Is There a Parameter a Such That f(x) Equals ax for All x?

[transgalactic]

f(x) is a continues function on (-infinity,+infinity) for which
f(x+y)=f(x)+f(y)

prove that there is parameter a for which f(x)=ax for every real x

i was given a hint to solve it for x in Q

there is no much thing i can do here for which i can use theorems

the only thing i am given that its continues

lim f(x)=f(x)

??

 

[HallsofIvy]

1. Prove by induction that f(nx)= nf(x) for any positive integer n and any real number x.

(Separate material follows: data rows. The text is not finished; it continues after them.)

/-- R130, R131: an FP instruction that exists for its format, with FP state on and a rounding mode that is not reserved,
never traps: it writes its result, ORs its flags into fflags and moves on.

R131: a write of fflags replaces the accrued flags. With FS Off it is illegal (privileged ISA: log 6).

R142, R143: a legal vector instruction and a legal vector reduction run to their end with no trap: the element results
and the flags of R142 and R143, the pc past the instruction, and nothing else. -/
def Obligations.FpAndVectorArithmeticRetire : Prop :=
  (∀ (s : State) (n : Nat) (op : FpOp) (rm : Rm),
    let h := s.chip.hart n
    s.chip.ready n = true → h.fsOn = true → fpExists op = true → (if fpRounds op.fn then h.rm op.rm = some rm else rm = .rne) →
    RunsTo (.fpInstruction n op) s fun c =>
      match fpResult h op rm with
      | .f r fl => (c.hart n).getF op.rd = boxed op.fmt r ∧ (c.hart n).csr cFflags = h.csr cFflags ||| fl.setWidth 64 ∧
          OnlyHart s.chip c n { (h.accrue fl).setF op.rd (boxed op.fmt r) with pc := h.pc + 4 }
      | .x v fl => (c.hart n).getX op.rd = (if op.rd % 32 = 0 then 0 else v) ∧
          (c.hart n).csr cFflags = h.csr cFflags ||| fl.setWidth 64 ∧
          OnlyHart s.chip c n { (h.accrue fl).setX op.rd v with pc := h.pc + 4 }) ∧
  (∀ (s : State) (n : Nat) (v : BitVec 5),
    let h := s.chip.hart n
    s.chip.ready n = true →
    (h.fsOn = true → RunsTo (.fflagsWrite n v) s fun c =>
      OnlyHart s.chip c n { (h.setCsr cFflags (v.setWidth 64)).fsDirty with pc := h.pc + 4 }) ∧
    (h.fsOn = false → RunsTo (.fflagsWrite n v) s fun c => s.chip.tookIllegal c n)) ∧
  (∀ (s : State) (n : Nat) (op : VOp) (red : VRedOp) (h' : Hart),
    let h := s.chip.hart n
    s.chip.ready n = true → h.vl ≠ 0 →
    (h.vLegal op = true → (vIsFp op = true → h.fsOn = true) → ∀ rm, rmOf (h.csrFld cFrm 2 0) = some rm →
      h.vExec op rm = some h' →
      RunsTo (.vectorInstruction n op) s fun c => OnlyHart s.chip c n { h'.vsDirty with pc := h'.pc + 4 }) ∧
    (h.vsOn = true → h.vill = false → h.vstart = 0 → red.vs2 % max 1 (h.lmul8 / 8) = 0 → red.fn = .sum →
      RunsTo (.vectorReduction n red) s fun c =>
        OnlyHart s.chip c n { (h.setElem red.vd h.sew 0
            (((h.active red.masked).map fun i => h.elem red.vs2 h.sew i).foldl (fun a b => (a + b) % 2 ^ h.sew)
              (h.elem red.vs1 h.sew 0))).vsDirty with pc := h.pc + 4 }))

/-- R140 (the registers that give AVL and vstart are those of RISC-V: log 6): with vector state on, vsetvl sets vill and vl 0
when SEW > LMUL x 64 or a reserved vtype field is nonzero, else vl = min(AVL, LMUL x 256 / SEW); rd receives the new vl. The
vector unit has 32 registers of 256 bits. -/
def Obligations.VsetvlSetsVlAndVtype : Prop :=
  ∀ (s : State) (n rd avl : Nat) (src : AvlSrc) (t : DWord),
    let h := s.chip.hart n
    let sew := 8 * 2 ^ fld t 5 3
    let lmul : Rat := match fld t 2 0 with | 0 => 1 | 1 => 2 | 2 => 4 | 3 => 8 | 5 => 1 / 8 | 6 => 1 / 4 | 7 => 1 / 2 | _ => 0
    let reserved := fld t 62 8 ≠ 0 ∨ fld t 63 63 ≠ 0 ∨ 3 < fld t 5 3 ∨ fld t 2 0 = 4
    s.chip.ready n = true → h.vsOn = true →
    ((src = .imm avl ∧ avl < 32) ∨ (∃ r, src = .reg r ∧ r % 32 ≠ 0 ∧ avl = (h.getX r).toNat) ∨
      (∃ r, src = .reg r ∧ r % 32 = 0 ∧ rd % 32 ≠ 0 ∧ avl = 2 ^ 64 - 1) ∨ (∃ r, src = .reg r ∧ r % 32 = 0 ∧ rd % 32 = 0 ∧ avl = h.vl)) →
    RunsTo (.vsetvl n rd src t) s fun c =>
      let x := c.hart n
      x.pc = h.pc + 4 ∧ x.vstart = 0 ∧ (∀ k, k ≠ n → c.hart k = s.chip.hart k) ∧ c.aside = s.chip.aside ∧ x.v = h.v ∧ x.f = h.f ∧
      (∀ r, r % 32 ≠ rd % 32 → x.getX r = h.getX r) ∧ (∀ r, x.getV (r + 32) = x.getV r) ∧
      (reserved ∨ lmul * 64 < sew → x.vill = true ∧ x.vl = 0 ∧ x.getX rd = 0) ∧
      (¬ reserved → (sew : Rat) ≤ lmul * 64 →
        x.csr cVtype = t ∧ (x.vl : Rat) = min (avl : Rat) (lmul * 256 / sew) ∧ (rd % 32 ≠ 0 → x.getX rd = BitVec.ofNat 64 x.vl))

/-- R86: the first failing check of a reduction decides its exception and nothing is sent: rd or the pair's alignment,
then VS and vstart, are illegal instructions; then a misaligned address is a store address misalignment with the address
in xtval.

R86, R87: with every check of R86 passed, a Molenaide reduction retires with its operand in the store buffer: two
consecutive entries for a register pair, one for 16-bit elements, one without data for mol.rclose. VS, vl, vtype and the
registers stay. On a wrong path it leaves marked entries alone and does not retire (R101). The xtval of the exceptions
holds the instruction (R84; the privileged ISA, log 6). -/
def Obligations.ReductionsCheckAndEnterStoreBuffer : Prop :=
  (∀ (s : State) (n : Nat) (op : MolOp),
    let h := s.chip.hart n
    let va := h.addr op.rs1 0
    let trap (k : Nat) (v : DWord) : Chip := s.chip.modHart n fun x => x.enterTrap false k v
    let bad (fn ty : Nat) : Chip := trap 2 ((molWord fn ty op).setWidth 64)
    s.chip.ready n = true → op.wrong = false →
    (op.rd ≠ 0 ∨ op.vs2 % 2 = 1 ∨ h.vsOn = false ∨ h.vstart ≠ 0 →
      Runs (.molRadd n .d op) s (bad 0 0) ∧ Runs (.molRmin n .s op) s (bad 1 1) ∧ Runs (.molRmax n .l op) s (bad 2 4)) ∧
    (op.rd ≠ 0 ∨ op.vs2 ≠ 0 → Runs (.molRclose n op) s (bad 3 0)) ∧
    (op.rd = 0 → va % 64 ≠ 0 →
      (op.vs2 % 2 = 0 → h.vsOn = true → h.vstart = 0 → Runs (.molRadd n .s op) s (trap 6 (BitVec.ofNat 64 va))) ∧
      (op.vs2 = 0 → Runs (.molRclose n op) s (trap 6 (BitVec.ofNat 64 va)))) ∧
    (∀ ty, ty = .h ∨ ty = .bf → Runs (.molRmin n ty op) s (bad 1 (redTyCode ty)) ∧ Runs (.molRmax n ty op) s (bad 2 (redTyCode ty)))) ∧
  (∀ (s : State) (n : Nat) (op : MolOp) (pa : Nat),
    let h := s.chip.hart n
    let va := h.addr op.rs1 0
    let half (r : Nat) : List Byte := leBytes (h.getV r).toNat 32
    let ent (b : List Byte) (p : Bool) (m : RedMode) (k : RedKind) : SbEnt :=
      { kind := .red, pa := pa, bytes := b, pair := p, mode := m, red := k, wrong := op.wrong }
    let fin (l : List SbEnt) (c : Chip) : Prop :=
      OnlyHart s.chip c n { h with sb := h.sb ++ l, pc := if op.wrong then h.pc else h.pc + 4 }
    let two (m : RedMode) : List SbEnt := [ent (half op.vs2) true m .contrib, ent (half (op.vs2 + 1)) false m .contrib]
    s.chip.ready n = true → op.rd = 0 → va % 64 = 0 → s.chip.translate n va .store = .ok pa .pma →
    s.chip.region pa = .memory → h.sb.length ≤ 94 →
    (h.vsOn = true → h.vstart = 0 → op.vs2 % 2 = 0 →
      RunsTo (.molRadd n .d op) s (fin (two .f64Add)) ∧ RunsTo (.molRadd n .s op) s (fin (two .f32Add)) ∧
      RunsTo (.molRadd n .l op) s (fin (two .i64Add)) ∧ RunsTo (.molRmin n .d op) s (fin (two .f64Min)) ∧
      RunsTo (.molRmin n .s op) s (fin (two .f32Min)) ∧ RunsTo (.molRmin n .l op) s (fin (two .i64Min)) ∧
      RunsTo (.molRmax n .d op) s (fin (two .f64Max)) ∧ RunsTo (.molRmax n .s op) s (fin (two .f32Max)) ∧
      RunsTo (.molRmax n .l op) s (fin (two .i64Max))) ∧
    (h.vsOn = true → h.vstart = 0 →
      RunsTo (.molRadd n .h op) s (fin [ent (half op.vs2) false .f32Add .half]) ∧
      RunsTo (.molRadd n .bf op) s (fin [ent (half op.vs2) false .f32Add .bf16])) ∧
    (op.vs2 = 0 → RunsTo (.molRclose n op) s (fin [ent [] false .f64Add .close])))

/-- R96: a write of mol.bpctl or mol.restctl, MRET, SRET and a write of mstatus wait: while a store that is not on a wrong
path is in the store buffer they change nothing.

R88, R90, R91, R96, R98: in M-mode with an empty store buffer, a write of mol.bpctl stores DET and PFOFF, and one that
changes DET or writes 1 to FLUSH discards all prediction state; a write of mol.restctl stores DELAY and leaves LAST_REST.
What follows is refetched.

R446, R447, R454-R456: M-mode writes of counters, of the sampling control and of the sampling index: minstret takes
the written value, and the write's own instruction is not counted in it; mol.tsidx takes RD only and keeps WR. -/
def Obligations.CoreCsrWritesSerialise : Prop :=
  (∀ (s : State) (n : Nat) (v : DWord) (op : SerialOp),
    s.chip.ready n = true → (s.chip.hart n).sbEmpty = false →
    Runs (.molBpctlWrite n v) s s.chip ∧ Runs (.molRestctlWrite n v) s s.chip ∧ Runs (.bpctlFlush n) s s.chip ∧
    Runs (.serialisingInstruction n op) s s.chip ∧ Runs (.fenceI n) s s.chip ∧ Runs (.wfi n) s s.chip) ∧
  (∀ (s : State) (n : Nat) (v : DWord),
    let h := s.chip.hart n
    let moved (x : Hart) : Hart := { x with pc := h.pc + 4, refetch := true }
    s.chip.ready n = true → h.priv = .m → h.virt = false → h.sbEmpty = true →
    (v.getLsbD 2 = true ∨ fld v 0 0 ≠ h.csrFld 0x7C0 0 0 →
      RunsTo (.molBpctlWrite n v) s fun c => OnlyHart s.chip c n (moved { h.setCsr 0x7C0 (v &&& 3) with pred := {} })) ∧
    (v.getLsbD 2 = false → fld v 0 0 = h.csrFld 0x7C0 0 0 →
      RunsTo (.molBpctlWrite n v) s fun c => OnlyHart s.chip c n (moved (h.setCsr 0x7C0 (v &&& 3)))) ∧
    RunsTo (.bpctlFlush n) s (fun c => OnlyHart s.chip c n
      (moved { h.setCsr 0x7C0 (h.csr 0x7C0 &&& 3) with pred := {} })) ∧
    RunsTo (.molRestctlWrite n v) s fun c => OnlyHart s.chip c n
      (moved (h.setCsr 0x7C1 ((h.csr 0x7C1 &&& 0x10000) ||| (v &&& 0xFFFF))))) ∧
  (∀ (s : State) (n : Nat) (v : DWord),
    let h := s.chip.hart n
    s.chip.ready n = true → h.priv = .m → h.virt = false →
    RunsTo (.counterWrite n 0xB02 v) s (fun c => (c.hart n).csr 0xB02 = v ∧ (c.hart n).pc = h.pc + 4) ∧
    RunsTo (.counterWrite n 0x320 v) s (fun c => OnlyHart s.chip c n { h.setCsr 0x320 (v &&& 0x7FD) with pc := h.pc + 4 }) ∧
    RunsTo (.tsctlWrite n v) s (fun c =>
      OnlyHart s.chip c n { h.setCsr 0x5C0 (tsctlNext (h.csr 0x5C0) v) with pc := h.pc + 4 }) ∧
    ((fld (h.csr 0x5C2) 31 0 + 2 ^ 32 - fld v 63 32) % 2 ^ 32 ≤ 2 ^ fld (h.csr 0x5C0) 8 4 →
      RunsTo (.tsidxWrite n v) s fun c =>
        OnlyHart s.chip c n { h.setCsr 0x5C2 (setFld (h.csr 0x5C2) 63 32 (fld v 63 32)) with pc := h.pc + 4 }))

/-- R98, R111, R116 (registers of the privileged ISA: log 6): an exception that medeleg does not delegate, and any
exception in M-mode, is taken in M-mode: mepc holds the pc, mcause the code, mtval the value, MPP the privilege, MPIE the
MIE bit, MIE is 0, the pc is the base of mtvec; the reservation is lost and all prediction state is flushed.

R111, R118 (privileged ISA: log 6): an M-level interrupt that is pending and enabled is taken between instructions;
one that is not changes nothing, nor does one while a load is held or an uncached access, a cache-block operation or a
vector store is in its midst.

R80, R126 (causes of the privileged ISA: log 6): ECALL raises 11 from M-mode, 9 from HS-mode, 10 from VS-mode and 8
from U-mode and VU-mode; EBREAK raises 3 with the pc in xtval; an instruction of an extension that the hart does not
implement is illegal (R83).

R96, R98 (privileged ISA: log 6): MRET in M-mode with the store buffer empty returns to mepc in the mode of MPP and
MPV, with MIE from MPIE; SRET in M-mode returns to sepc in the mode of SPP. Prediction state is flushed and younger
instructions are refetched. -/
def Obligations.TrapsEnterAndReturn : Prop :=
  (∀ (s : State) (n k : Nat) (v : DWord),
    let h := s.chip.hart n
    h.live = true → k < 64 → (h.priv = .m ∨ h.csrFld 0x302 k k = 0) →
    RunsTo (.trapEntry n false k v) s fun c =>
      let x := c.hart n
      x.csr 0x341 = h.pc ∧ x.csr 0x342 = BitVec.ofNat 64 k ∧ x.csr 0x343 = v ∧
      x.csrFld 0x300 12 11 = h.priv.code ∧ x.csrFld 0x300 7 7 = h.csrFld 0x300 3 3 ∧ x.csrFld 0x300 3 3 = 0 ∧
      x.csrFld 0x300 39 39 = bit h.virt ∧ x.priv = .m ∧ x.virt = false ∧ x.pc = (h.csr 0x305 >>> 2) <<< 2 ∧
      x.resv = none ∧ x.pred = {} ∧ x.x = h.x ∧ x.f = h.f ∧ x.v = h.v ∧ x.sb = h.sb ∧
      c.aside = s.chip.aside ∧ ∀ j, j ≠ n → c.hart j = s.chip.hart j) ∧
  (∀ (s : State) (n k : Nat) (v : DWord),
    let h := s.chip.hart n
    h.live = true →
    (s.chip.intTakes n k = true → h.held = none → s.chip.midway n = false →
      Runs (.trapEntry n true k v) s (s.chip.modHart n fun x => x.enterTrap true k 0)) ∧
    (s.chip.intTakes n k = false ∨ h.held ≠ none ∨ s.chip.midway n = true → Runs (.trapEntry n true k v) s s.chip)) ∧
  (∀ (s : State) (n len : Nat),
    let h := s.chip.hart n
    let trap (k : Nat) (v : DWord) : Chip := s.chip.modHart n fun x => x.enterTrap false k v
    s.chip.ready n = true →
    Runs (.instruction n .ecall len) s
      (trap (match h.priv with | .m => 11 | .s => (if h.virt then 10 else 9) | .u => 8) 0) ∧
    Runs (.instruction n .ebreak len) s (trap 3 h.pc) ∧
    RunsTo (.instruction n .unimplemented len) s (fun c => s.chip.tookIllegal c n)) ∧
  (∀ (s : State) (n : Nat),
    let h := s.chip.hart n
    s.chip.ready n = true → h.sbEmpty = true → h.priv = .m → h.virt = false →
    RunsTo (.serialisingInstruction n .mret) s (fun c =>
      let x := c.hart n
      x.pc = (h.csr 0x341 >>> 1) <<< 1 ∧
      x.priv = (if h.csrFld 0x300 12 11 = 3 then .m else if h.csrFld 0x300 12 11 = 1 then .s else .u) ∧
      x.virt = (decide (h.csrFld 0x300 12 11 ≠ 3) && decide (h.csrFld 0x300 39 39 = 1)) ∧
      x.csrFld 0x300 3 3 = h.csrFld 0x300 7 7 ∧ x.csrFld 0x300 7 7 = 1 ∧ x.csrFld 0x300 12 11 = 0 ∧
      x.pred = {} ∧ x.refetch = true ∧ x.x = h.x ∧ x.f = h.f ∧ x.v = h.v ∧ c.aside = s.chip.aside) ∧
    RunsTo (.serialisingInstruction n .sret) s (fun c =>
      let x := c.hart n
      x.pc = (h.csr 0x141 >>> 1) <<< 1 ∧ x.priv = (if h.csrFld 0x300 8 8 = 1 then .s else .u) ∧
      x.csrFld 0x300 1 1 = h.csrFld 0x300 5 5 ∧ x.csrFld 0x300 8 8 = 0 ∧
      x.pred = {} ∧ x.refetch = true ∧ x.x = h.x ∧ c.aside = s.chip.aside))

2. From that, taking x= 0, show that f(0)= 0.
From here on, n will represent any integer and x any real number.

3. Prove, by looking at f((n+(-n))x), that f(-nx)= -f(nx).

3. Prove, by looking at f(n(x/n)), that f(x/n)= f(x)/n.

4. Prove that, for any rational number, r, f(r)= rf(1).

5. Use the continuity of f to show that f(x)= xf(1) for any real number, x.

 

[transgalactic]

regarding 1:
f(kx)=kf(x) given
prove f(kx + x)=(k+1)f(x)

i don't know how to use the given
??

 

[Mark44]

f(kx + x) = f(kx) + f(x) = kf(x) + f(x) = (k + 1)f(x)
The first step of the chain of equality above comes from the assumption in the original problem.